Exercise directions: Go through the lines below and copy each one that holds the string "code".
=== Section Start ===
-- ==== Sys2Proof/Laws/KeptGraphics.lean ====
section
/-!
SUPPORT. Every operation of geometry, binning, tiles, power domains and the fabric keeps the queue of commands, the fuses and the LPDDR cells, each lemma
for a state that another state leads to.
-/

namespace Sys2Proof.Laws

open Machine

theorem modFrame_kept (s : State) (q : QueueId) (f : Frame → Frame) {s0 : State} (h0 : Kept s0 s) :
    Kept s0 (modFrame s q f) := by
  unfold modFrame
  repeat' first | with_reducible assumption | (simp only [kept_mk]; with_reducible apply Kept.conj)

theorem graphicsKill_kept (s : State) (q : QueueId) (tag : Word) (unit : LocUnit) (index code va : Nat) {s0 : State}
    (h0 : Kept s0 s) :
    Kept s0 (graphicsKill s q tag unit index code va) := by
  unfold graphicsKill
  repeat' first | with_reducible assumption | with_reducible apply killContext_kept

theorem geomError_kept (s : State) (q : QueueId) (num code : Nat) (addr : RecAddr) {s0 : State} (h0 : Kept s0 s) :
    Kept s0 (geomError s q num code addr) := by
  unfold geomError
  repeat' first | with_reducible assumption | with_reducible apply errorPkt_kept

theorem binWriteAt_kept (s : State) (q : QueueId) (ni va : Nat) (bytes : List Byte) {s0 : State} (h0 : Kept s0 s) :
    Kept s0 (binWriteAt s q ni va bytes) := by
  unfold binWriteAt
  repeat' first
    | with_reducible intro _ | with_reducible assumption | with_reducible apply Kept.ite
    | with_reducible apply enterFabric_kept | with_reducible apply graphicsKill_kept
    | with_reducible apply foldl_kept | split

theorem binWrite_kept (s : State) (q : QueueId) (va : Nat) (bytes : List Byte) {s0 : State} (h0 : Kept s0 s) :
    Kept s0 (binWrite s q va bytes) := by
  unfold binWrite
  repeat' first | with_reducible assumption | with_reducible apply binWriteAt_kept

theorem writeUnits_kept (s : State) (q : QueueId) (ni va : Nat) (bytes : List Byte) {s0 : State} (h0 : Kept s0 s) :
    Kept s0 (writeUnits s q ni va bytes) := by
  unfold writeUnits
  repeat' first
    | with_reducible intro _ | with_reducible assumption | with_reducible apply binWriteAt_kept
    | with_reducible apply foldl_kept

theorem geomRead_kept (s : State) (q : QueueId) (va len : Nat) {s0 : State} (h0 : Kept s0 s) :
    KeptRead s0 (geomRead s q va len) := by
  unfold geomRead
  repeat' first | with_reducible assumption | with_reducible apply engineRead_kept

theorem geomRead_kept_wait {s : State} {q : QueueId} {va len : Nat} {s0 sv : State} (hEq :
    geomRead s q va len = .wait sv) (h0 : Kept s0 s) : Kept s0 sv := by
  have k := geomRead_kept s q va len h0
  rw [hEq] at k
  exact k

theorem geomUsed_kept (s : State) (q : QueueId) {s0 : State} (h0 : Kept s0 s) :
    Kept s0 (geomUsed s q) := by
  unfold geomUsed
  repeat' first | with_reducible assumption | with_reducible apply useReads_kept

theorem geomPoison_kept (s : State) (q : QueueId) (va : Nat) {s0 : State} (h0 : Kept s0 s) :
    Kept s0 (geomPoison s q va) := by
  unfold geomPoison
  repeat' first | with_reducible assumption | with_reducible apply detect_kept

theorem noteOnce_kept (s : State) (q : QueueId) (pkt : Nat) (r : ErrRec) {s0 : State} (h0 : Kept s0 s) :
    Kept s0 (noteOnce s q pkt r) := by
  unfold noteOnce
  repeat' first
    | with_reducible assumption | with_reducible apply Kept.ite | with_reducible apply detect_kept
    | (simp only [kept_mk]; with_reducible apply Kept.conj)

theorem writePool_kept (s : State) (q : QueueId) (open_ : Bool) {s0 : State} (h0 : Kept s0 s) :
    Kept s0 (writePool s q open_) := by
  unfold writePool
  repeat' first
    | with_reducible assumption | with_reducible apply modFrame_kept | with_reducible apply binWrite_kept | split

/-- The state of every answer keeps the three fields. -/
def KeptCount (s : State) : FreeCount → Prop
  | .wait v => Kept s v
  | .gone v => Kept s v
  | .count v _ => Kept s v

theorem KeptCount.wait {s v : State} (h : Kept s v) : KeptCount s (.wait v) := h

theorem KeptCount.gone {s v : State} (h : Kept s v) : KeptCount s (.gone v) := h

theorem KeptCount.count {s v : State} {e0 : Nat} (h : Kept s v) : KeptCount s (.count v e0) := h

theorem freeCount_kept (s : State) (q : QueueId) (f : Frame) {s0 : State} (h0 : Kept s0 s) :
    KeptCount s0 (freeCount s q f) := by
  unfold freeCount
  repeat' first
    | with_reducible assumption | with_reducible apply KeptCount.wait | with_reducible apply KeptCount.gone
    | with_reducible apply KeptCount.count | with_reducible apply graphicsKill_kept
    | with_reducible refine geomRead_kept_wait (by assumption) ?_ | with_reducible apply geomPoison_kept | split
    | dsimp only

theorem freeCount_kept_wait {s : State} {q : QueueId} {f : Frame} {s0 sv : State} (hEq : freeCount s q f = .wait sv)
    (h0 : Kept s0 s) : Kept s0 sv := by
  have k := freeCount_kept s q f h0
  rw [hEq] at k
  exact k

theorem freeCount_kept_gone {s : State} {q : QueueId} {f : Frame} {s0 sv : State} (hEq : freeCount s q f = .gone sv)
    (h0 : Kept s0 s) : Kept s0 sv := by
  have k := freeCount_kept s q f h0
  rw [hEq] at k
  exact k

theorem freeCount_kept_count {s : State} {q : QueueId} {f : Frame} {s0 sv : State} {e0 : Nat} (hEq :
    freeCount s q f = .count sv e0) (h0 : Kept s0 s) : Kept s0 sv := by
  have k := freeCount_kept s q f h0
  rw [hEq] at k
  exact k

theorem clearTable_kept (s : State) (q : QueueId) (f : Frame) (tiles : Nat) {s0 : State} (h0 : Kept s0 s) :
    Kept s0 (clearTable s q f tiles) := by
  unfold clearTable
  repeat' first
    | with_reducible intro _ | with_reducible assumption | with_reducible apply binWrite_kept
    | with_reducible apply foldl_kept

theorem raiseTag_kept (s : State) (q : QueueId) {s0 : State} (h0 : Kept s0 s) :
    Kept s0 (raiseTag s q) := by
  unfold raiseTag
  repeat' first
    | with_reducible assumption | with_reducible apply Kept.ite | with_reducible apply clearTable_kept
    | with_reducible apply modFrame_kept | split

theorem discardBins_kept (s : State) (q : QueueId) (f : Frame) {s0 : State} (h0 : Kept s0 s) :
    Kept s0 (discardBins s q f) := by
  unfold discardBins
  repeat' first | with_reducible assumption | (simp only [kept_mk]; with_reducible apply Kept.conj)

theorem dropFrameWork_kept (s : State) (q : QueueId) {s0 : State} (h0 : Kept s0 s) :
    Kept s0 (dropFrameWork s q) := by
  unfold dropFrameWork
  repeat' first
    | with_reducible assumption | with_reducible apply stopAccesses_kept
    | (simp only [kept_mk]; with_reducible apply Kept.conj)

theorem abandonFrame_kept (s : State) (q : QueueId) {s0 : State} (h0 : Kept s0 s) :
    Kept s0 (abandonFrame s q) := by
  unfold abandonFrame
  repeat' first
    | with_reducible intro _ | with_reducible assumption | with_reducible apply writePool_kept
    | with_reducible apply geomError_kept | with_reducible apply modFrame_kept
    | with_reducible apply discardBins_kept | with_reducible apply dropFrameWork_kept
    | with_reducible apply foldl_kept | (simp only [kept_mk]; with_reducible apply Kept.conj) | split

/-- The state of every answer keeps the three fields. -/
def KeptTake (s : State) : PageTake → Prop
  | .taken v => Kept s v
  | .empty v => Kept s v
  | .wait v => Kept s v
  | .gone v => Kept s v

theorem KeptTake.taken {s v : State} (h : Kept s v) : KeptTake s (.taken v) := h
=== Section End ===
=== Section Start ===
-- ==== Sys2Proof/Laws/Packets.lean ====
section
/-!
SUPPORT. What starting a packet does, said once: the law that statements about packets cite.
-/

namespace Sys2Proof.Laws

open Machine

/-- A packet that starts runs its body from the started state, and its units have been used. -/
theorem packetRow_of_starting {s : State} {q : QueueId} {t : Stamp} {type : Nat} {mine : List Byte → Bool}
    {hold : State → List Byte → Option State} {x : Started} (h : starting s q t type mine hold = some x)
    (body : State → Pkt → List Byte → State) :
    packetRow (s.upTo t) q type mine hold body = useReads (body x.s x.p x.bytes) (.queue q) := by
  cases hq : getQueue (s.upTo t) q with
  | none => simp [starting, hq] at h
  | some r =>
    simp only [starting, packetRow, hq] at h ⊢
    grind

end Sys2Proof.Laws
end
=== Section End ===
Output below:
theorem graphicsKill_kept (s : State) (q : QueueId) (tag : Word) (unit : LocUnit) (index code va : Nat) {s0 : State}
    Kept s0 (graphicsKill s q tag unit index code va) := by
theorem geomError_kept (s : State) (q : QueueId) (num code : Nat) (addr : RecAddr) {s0 : State} (h0 : Kept s0 s) :
    Kept s0 (geomError s q num code addr) := by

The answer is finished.